YOUR GOAL: Of all the entries below, retype only the lines from the one with "rw [← opcodeBits_opcodeField, ←" through the one with "have hn : n", exactly as they appear.

*** DATASET EXCERPTS Section Begins ***

/-- The encoder writes the opcode back, and the address field for opcodes 0–4 only (R63, R64). -/
theorem encode_decodeFields_toNat (op : Opcode) (i : Index) :
    (encode (decodeFields op i)).toNat = 512 * op.toNat + if op.toNat ≤ 4 then i.toNat else 0 := by
  have haddressed : ∀ p : Opcode, (encodeAddressed p (zext12 i)).toNat = 512 * p.toNat + i.toNat := fun p => by
    rw [encodeAddressed_toNat, ← indexOf_toNat, indexOf_zext12]
  rcases opcode_cases op with rfl | rfl | rfl | rfl | rfl | rfl | rfl | rfl
  · exact haddressed 0#3
  · exact haddressed 1#3
  · exact haddressed 2#3
  · exact haddressed 3#3
  · exact haddressed 4#3
  · rfl
  · rfl
  · rfl

theorem encode_decode_toNat (w : Word) :
    (encode (decode w)).toNat = 512 * (w.toNat / 512) + if w.toNat / 512 ≤ 4 then w.toNat % 512 else 0 := by
  rw [decode_eq_decodeFields, encode_decodeFields_toNat, opcodeField_toNat, addressField_toNat]

/-- Canonical words by their fields as numbers (R66). -/
theorem canonical_iff {w : Word} : canonical w = true ↔ w.toNat / 512 ≤ 4 ∨ w.toNat % 512 = 0 := by
  rw [canonical, Bool.or_eq_true, decide_eq_true_eq, decide_eq_true_eq, opcodeField_toNat, ← addressField_toNat,
    ← BitVec.toNat_inj]
  rfl

theorem canonical_eq_false_iff {w : Word} : canonical w = false ↔ 2560 ≤ w.toNat ∧ w.toNat % 512 ≠ 0 := by
  rw [← Bool.not_eq_true, canonical_iff]
  omega

/-- A word is the encoding of its decoding exactly when it is canonical (R67). -/
theorem encode_decode_eq_iff {w : Word} : encode (decode w) = w ↔ canonical w = true := by
  rw [← BitVec.toNat_inj, encode_decode_toNat, canonical_iff]
  split <;> omega

/-- The mask `0xE00` keeps the opcode and clears bits 8–0 (R61). -/
theorem opcodeBits_opcodeField (w : Word) : opcodeBits (opcodeField w) = w &&& 0xE00#12 := by
  have hmask : ∀ i < 12, (0xE00#12).getLsbD i = decide (9 ≤ i) := by decide
  refine BitVec.eq_of_getLsbD_eq fun i hi => ?_
  rw [BitVec.getLsbD_and, hmask i hi, opcodeBits, opcodeField, BitVec.getLsbD_shiftLeft, BitVec.getLsbD_setWidth,
    BitVec.getLsbD_extractLsb']
  by_cases h9 : 9 ≤ i
  · have hadd : 9 + (i - 9) = i := by omega
    simp [h9, hi, hadd, show i - 9 < 3 by omega, show i - 9 < 12 by omega]
  · simp [h9, show i < 9 by omega]

/-- A word that is not canonical loses its bits 8–0 in the round trip (R66). -/
theorem encode_decode_of_not_canonical {w : Word} (h : canonical w = false) : encode (decode w) = w &&& 0xE00#12 := by
  rw [canonical_eq_false_iff] at h
  rw [← opcodeBits_opcodeField, ← BitVec.toNat_inj, encode_decode_toNat, opcodeBits_toNat, opcodeField_toNat,
    if_neg (by omega), Nat.add_zero]

/-- The canonical words are those below 2560 and three more (R66). -/
theorem canonical_iff_lt_or_eq {w : Word} :
    canonical w = true ↔ w.toNat < 2560 ∨ w = 0xA00#12 ∨ w = 0xC00#12 ∨ w = 0xE00#12 := by
  have hw : w.toNat < 4096 := w.isLt
  simp only [canonical_iff, ← BitVec.toNat_inj, show (0xA00#12).toNat = 2560 from rfl,
    show (0xC00#12).toNat = 3072 from rfl, show (0xE00#12).toNat = 3584 from rfl]
  omega

/-- Of the 512 words of an opcode above 4 all but the first are not canonical (R66). -/
theorem count_not_canonical_add_512 {b : Nat} (hb : b % 512 = 0) (hlow : 2560 ≤ b) :
    Nat.count (fun n => 2560 ≤ n ∧ n % 512 ≠ 0) (b + 512) =
      Nat.count (fun n => 2560 ≤ n ∧ n % 512 ≠ 0) b + 511 := by
  have hrest : Nat.count (fun k => 2560 ≤ b + 1 + k ∧ (b + 1 + k) % 512 ≠ 0) 511 = 511 :=
    Nat.count_iff_forall.2 fun k hk => ⟨by omega, by omega⟩
  rw [show b + 512 = b + 1 + 511 from rfl, Nat.count_add, hrest, Nat.count_succ, if_neg (by omega), Nat.add_zero]

theorem count_not_canonical : Nat.count (fun n => 2560 ≤ n ∧ n % 512 ≠ 0) 4096 = 1533 := by
  have hlow : Nat.count (fun n => 2560 ≤ n ∧ n % 512 ≠ 0) 2560 = 0 :=
    Nat.count_iff_forall_not.2 fun n hn => by omega
  calc Nat.count (fun n => 2560 ≤ n ∧ n % 512 ≠ 0) 4096
    _ = Nat.count _ 3584 + 511 := count_not_canonical_add_512 rfl (by omega)
    _ = Nat.count _ 3072 + 511 + 511 := by rw [count_not_canonical_add_512 (b := 3072) rfl (by omega)]
    _ = Nat.count _ 2560 + 511 + 511 + 511 := by rw [count_not_canonical_add_512 (b := 2560) rfl (by omega)]
    _ = 1533 := by rw [hlow]

/-- There are 1533 words that are not canonical (R66). -/
theorem length_not_canonical :
    ((List.range 4096).filter fun n => !canonical (BitVec.ofNat 12 n)).length = 1533 := by
  have hsame : ((List.range 4096).filter fun n => !canonical (BitVec.ofNat 12 n)) =
      (List.range 4096).filter fun n => decide (2560 ≤ n ∧ n % 512 ≠ 0) := by
    refine List.filter_congr fun n hn => ?_
    have hn : n % 4096 = n := Nat.mod_eq_of_lt (List.mem_range.1 hn)
    rw [Bool.eq_iff_iff, Bool.not_eq_true', canonical_eq_false_iff, BitVec.toNat_ofNat, decide_eq_true_eq]
    rw [show 2 ^ 12 = 4096 from rfl, hn]
  rw [hsame, ← List.countP_eq_length_filter]
  exact count_not_canonical

/-- Settles O3: the round trip through the word keeps the opcode, and bits 8–0 for opcodes 0–4 only. -/
theorem roundTripHoldsOnCanonicalWords : Obligations.RoundTripHoldsOnCanonicalWords :=
  ⟨fun _ => decode_encode, fun _ => encode_decode_eq_iff, fun _ => encode_decode_of_not_canonical,
    fun _ => canonical_iff_lt_or_eq, length_not_canonical⟩

/-- What an addressed instruction's encoding is decoded to: its opcode's instruction, the address reduced to 9 bits
(R63). -/
theorem decode_encodeAddressed (op : Opcode) (a : Address) :
    decode (encodeAddressed op a) = decodeFields op (indexOf a) := by
  rw [decode_eq_decodeFields, opcodeField_encodeAddressed, addressField_encodeAddressed]

/-- Settles O5: fixed words, evaluated. -/
theorem writtenOutWordsDecode : Obligations.WrittenOutWordsDecode := by
  unfold Obligations.WrittenOutWordsDecode
  decide

end Sys2Proof

/-! PROOFS. An instruction and its encoding have one effect (spec/30_encoding.md R63, spec/20_memory.md R41). -/

namespace Sys2Proof.Machine

/-- An instruction's effect depends on the low 9 bits of its address only (R41). -/
theorem after_decode_encode (i : Instr) (s : State) : after (decode (encode i)) s = after i s := by
  have haddressed : ∀ (op : Opcode) (a : Address), after (decodeFields op (indexOf a)) s = after i s →
      after (decode (encodeAddressed op a)) s = after i s := fun op a h => by rwa [decode_encodeAddressed]
  cases i with
  | store a => exact haddressed 0#3 a (by simp only [decodeFields_store, after, indexOf_zext12])
  | load a => exact haddressed 1#3 a (by simp only [decodeFields_load, after, indexOf_zext12])
  | add a => exact haddressed 2#3 a (by simp only [decodeFields_add, after, indexOf_zext12])
  | branch a => exact haddressed 3#3 a (by simp only [decodeFields_branch, after, indexOf_zext12])
  | branchIfZero a => exact haddressed 4#3 a (by simp only [decodeFields_branchIfZero, after, indexOf_zext12])
  | _ => rfl

/-- Settles O4: both sides answer `after`, which reads an address through `indexOf` only. -/
theorem encodingKeepsEffect : Obligations.EncodingKeepsEffect := fun i s => by
  rw [exec_eq, exec_eq, after_decode_encode]

end Sys2Proof.Machine

/-! PROOFS. Halt, the end of a run, and the report (spec/40_step_cycle.md R86–R89, spec/43_control.md R122). -/

namespace Sys2Proof.Machine

theorem stepResult_eq_halted_iff {s : State} : stepResult s = .halted ↔ decode s.fetchWord = .halt :=
  resultOf_eq_halted_iff

/-- A step on a Halt word fetches it and does nothing else (R88). -/
theorem stepReporting_of_halt {s : State} (h : decode s.fetchWord = .halt) :
    stepReporting s = .next (s.fetch, .halted) := by
  rw [stepReporting_eq, stepResult_eq_halted_iff.2 h, h, after]

/-- A step that reports `Halted` is a step on a Halt word (R86). -/
theorem stepReporting_eq_halted_iff {s t : State} :
    stepReporting s = .next (t, .halted) ↔ decode s.fetchWord = .halt ∧ t = s.fetch := by
  refine ⟨fun h => ?_, fun ⟨h, ht⟩ => ht ▸ stepReporting_of_halt h⟩
  have hreport := h
  rw [stepReporting_eq, Host.Outcome.next.injEq, Prod.mk.injEq] at hreport
  have hhalt := stepResult_eq_halted_iff.1 hreport.2
  rw [stepReporting_of_halt hhalt, Host.Outcome.next.injEq, Prod.mk.injEq] at h
  exact ⟨hhalt, h.1.symm⟩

*** DATASET EXCERPTS Section Ends ***

REPLY:
  rw [← opcodeBits_opcodeField, ← BitVec.toNat_inj, encode_decode_toNat, opcodeBits_toNat, opcodeField_toNat,
    if_neg (by omega), Nat.add_zero]

/-- The canonical words are those below 2560 and three more (R66). -/
theorem canonical_iff_lt_or_eq {w : Word} :
    canonical w = true ↔ w.toNat < 2560 ∨ w = 0xA00#12 ∨ w = 0xC00#12 ∨ w = 0xE00#12 := by
  have hw : w.toNat < 4096 := w.isLt
  simp only [canonical_iff, ← BitVec.toNat_inj, show (0xA00#12).toNat = 2560 from rfl,
    show (0xC00#12).toNat = 3072 from rfl, show (0xE00#12).toNat = 3584 from rfl]
  omega

/-- Of the 512 words of an opcode above 4 all but the first are not canonical (R66). -/
theorem count_not_canonical_add_512 {b : Nat} (hb : b % 512 = 0) (hlow : 2560 ≤ b) :
    Nat.count (fun n => 2560 ≤ n ∧ n % 512 ≠ 0) (b + 512) =
      Nat.count (fun n => 2560 ≤ n ∧ n % 512 ≠ 0) b + 511 := by
  have hrest : Nat.count (fun k => 2560 ≤ b + 1 + k ∧ (b + 1 + k) % 512 ≠ 0) 511 = 511 :=
    Nat.count_iff_forall.2 fun k hk => ⟨by omega, by omega⟩
  rw [show b + 512 = b + 1 + 511 from rfl, Nat.count_add, hrest, Nat.count_succ, if_neg (by omega), Nat.add_zero]

theorem count_not_canonical : Nat.count (fun n => 2560 ≤ n ∧ n % 512 ≠ 0) 4096 = 1533 := by
  have hlow : Nat.count (fun n => 2560 ≤ n ∧ n % 512 ≠ 0) 2560 = 0 :=
    Nat.count_iff_forall_not.2 fun n hn => by omega
  calc Nat.count (fun n => 2560 ≤ n ∧ n % 512 ≠ 0) 4096
    _ = Nat.count _ 3584 + 511 := count_not_canonical_add_512 rfl (by omega)
    _ = Nat.count _ 3072 + 511 + 511 := by rw [count_not_canonical_add_512 (b := 3072) rfl (by omega)]
    _ = Nat.count _ 2560 + 511 + 511 + 511 := by rw [count_not_canonical_add_512 (b := 2560) rfl (by omega)]
    _ = 1533 := by rw [hlow]

/-- There are 1533 words that are not canonical (R66). -/
theorem length_not_canonical :
    ((List.range 4096).filter fun n => !canonical (BitVec.ofNat 12 n)).length = 1533 := by
  have hsame : ((List.range 4096).filter fun n => !canonical (BitVec.ofNat 12 n)) =
      (List.range 4096).filter fun n => decide (2560 ≤ n ∧ n % 512 ≠ 0) := by
    refine List.filter_congr fun n hn => ?_
    have hn : n % 4096 = n := Nat.mod_eq_of_lt (List.mem_range.1 hn)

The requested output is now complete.